--- DATA Enclosed Below ---
-- ==== Sys2Proof/Laws/Registers.lean ====
section
/-! SUPPORT. The register file: read after write, and which register a byte names. -/

namespace Sys2Proof.Machine

@[simp] theorem RegFile.get_set_self (f : RegFile) (r : Reg) (v : Byte) : (f.set r v).get r = v := by
  cases r <;> rfl

@[simp] theorem RegFile.get_set_of_ne (f : RegFile) {q r : Reg} (v : Byte) (h : q ≠ r) :
    (f.set r v).get q = f.get q := by
  cases q <;> cases r <;> first | rfl | exact absurd rfl h

theorem RegFile.get_set (f : RegFile) (q r : Reg) (v : Byte) :
    (f.set r v).get q = if q = r then v else f.get q := by
  by_cases h : q = r
  · subst h; simp
  · simp [h]

@[simp] theorem readReg_writeReg_self (s : State) (r : Reg) (v : Byte) : readReg r (writeReg r v s) = v := by
  simp [readReg]

theorem readReg_writeReg (s : State) (q r : Reg) (v : Byte) :
    readReg q (writeReg r v s) = if q = r then v else readReg q s := by
  simp [readReg, RegFile.get_set]

@[simp] theorem readReg_setPc (s : State) (r : Reg) (t : Nat) : readReg r (setPc t s) = readReg r s := rfl

@[simp] theorem readReg_emit (s : State) (r : Reg) (v : Byte) : readReg r (emit v s) = readReg r s := rfl

@[simp] theorem regOfByte?_byteOfReg (r : Reg) : regOfByte? (byteOfReg r) = some r := by
  cases r <;> rfl

theorem byteOfReg_toNat_le (r : Reg) : (byteOfReg r).toNat ≤ 7 := by
  cases r <;> decide

/-- A byte up to 7 names a register, and is that register's byte. -/
theorem exists_reg_of_toNat_le {b : Byte} (h : b.toNat ≤ 7) : ∃ r, b = byteOfReg r := by
  have key : ∀ b : Byte, b.toNat ≤ 7 → b = byteOfReg .r0 ∨ b = byteOfReg .r1 ∨ b = byteOfReg .r2 ∨
      b = byteOfReg .r3 ∨ b = byteOfReg .r4 ∨ b = byteOfReg .r5 ∨ b = byteOfReg .r6 ∨ b = byteOfReg .r7 := by
    decide
  rcases key b h with h | h | h | h | h | h | h | h <;> exact ⟨_, h⟩

theorem regOfByte?_eq_none {b : Byte} (h : 7 < b.toNat) : regOfByte? b = none := by
  revert h; revert b; decide

@[simp] theorem registerOperand_byteOfReg (r : Reg) : registerOperand (byteOfReg r) = .ok r := by
  simp [registerOperand]

theorem registerOperand_of_lt {b : Byte} (h : 7 < b.toNat) :
    registerOperand b = .error (.registerIndexFault b) := by
  simp [registerOperand, regOfByte?_eq_none h]

/-- Everything the register-operand check can answer. -/
theorem registerOperand_cases (b : Byte) :
    (∃ r, b = byteOfReg r ∧ registerOperand b = .ok r) ∨
    (7 < b.toNat ∧ registerOperand b = .error (.registerIndexFault b)) := by
  by_cases h : b.toNat ≤ 7
  · obtain ⟨r, rfl⟩ := exists_reg_of_toNat_le h
    exact .inl ⟨r, rfl, by simp⟩
  · exact .inr ⟨by omega, registerOperand_of_lt (by omega)⟩

/-- Well-formedness of an operand and the check at run time agree. -/
theorem isRegisterIndex_iff (b : Byte) : isRegisterIndex b = true ↔ ∃ r, registerOperand b = .ok r := by
  rcases registerOperand_cases b with ⟨r, rfl, h⟩ | ⟨hb, h⟩
  · have := byteOfReg_toNat_le r
    simp [isRegisterIndex, Config.numRegs]; omega
  · simp [isRegisterIndex, Config.numRegs, h]; omega

end Sys2Proof.Machine
end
--- End of Enclosed DATA ---
▶ PROBLEM STATEMENT: Copy out the range of lines above starting at the line with "some r := by" and ending at the line with "(∃ r, b = byteOfReg", exactly and including both.

▶ WORKED SOLUTION:
@[simp] theorem regOfByte?_byteOfReg (r : Reg) : regOfByte? (byteOfReg r) = some r := by
  cases r <;> rfl

theorem byteOfReg_toNat_le (r : Reg) : (byteOfReg r).toNat ≤ 7 := by
  cases r <;> decide

/-- A byte up to 7 names a register, and is that register's byte. -/
theorem exists_reg_of_toNat_le {b : Byte} (h : b.toNat ≤ 7) : ∃ r, b = byteOfReg r := by
  have key : ∀ b : Byte, b.toNat ≤ 7 → b = byteOfReg .r0 ∨ b = byteOfReg .r1 ∨ b = byteOfReg .r2 ∨
      b = byteOfReg .r3 ∨ b = byteOfReg .r4 ∨ b = byteOfReg .r5 ∨ b = byteOfReg .r6 ∨ b = byteOfReg .r7 := by
    decide
  rcases key b h with h | h | h | h | h | h | h | h <;> exact ⟨_, h⟩

theorem regOfByte?_eq_none {b : Byte} (h : 7 < b.toNat) : regOfByte? b = none := by
  revert h; revert b; decide

@[simp] theorem registerOperand_byteOfReg (r : Reg) : registerOperand (byteOfReg r) = .ok r := by
  simp [registerOperand]

theorem registerOperand_of_lt {b : Byte} (h : 7 < b.toNat) :
    registerOperand b = .error (.registerIndexFault b) := by
  simp [registerOperand, regOfByte?_eq_none h]

/-- Everything the register-operand check can answer. -/
theorem registerOperand_cases (b : Byte) :
    (∃ r, b = byteOfReg r ∧ registerOperand b = .ok r) ∨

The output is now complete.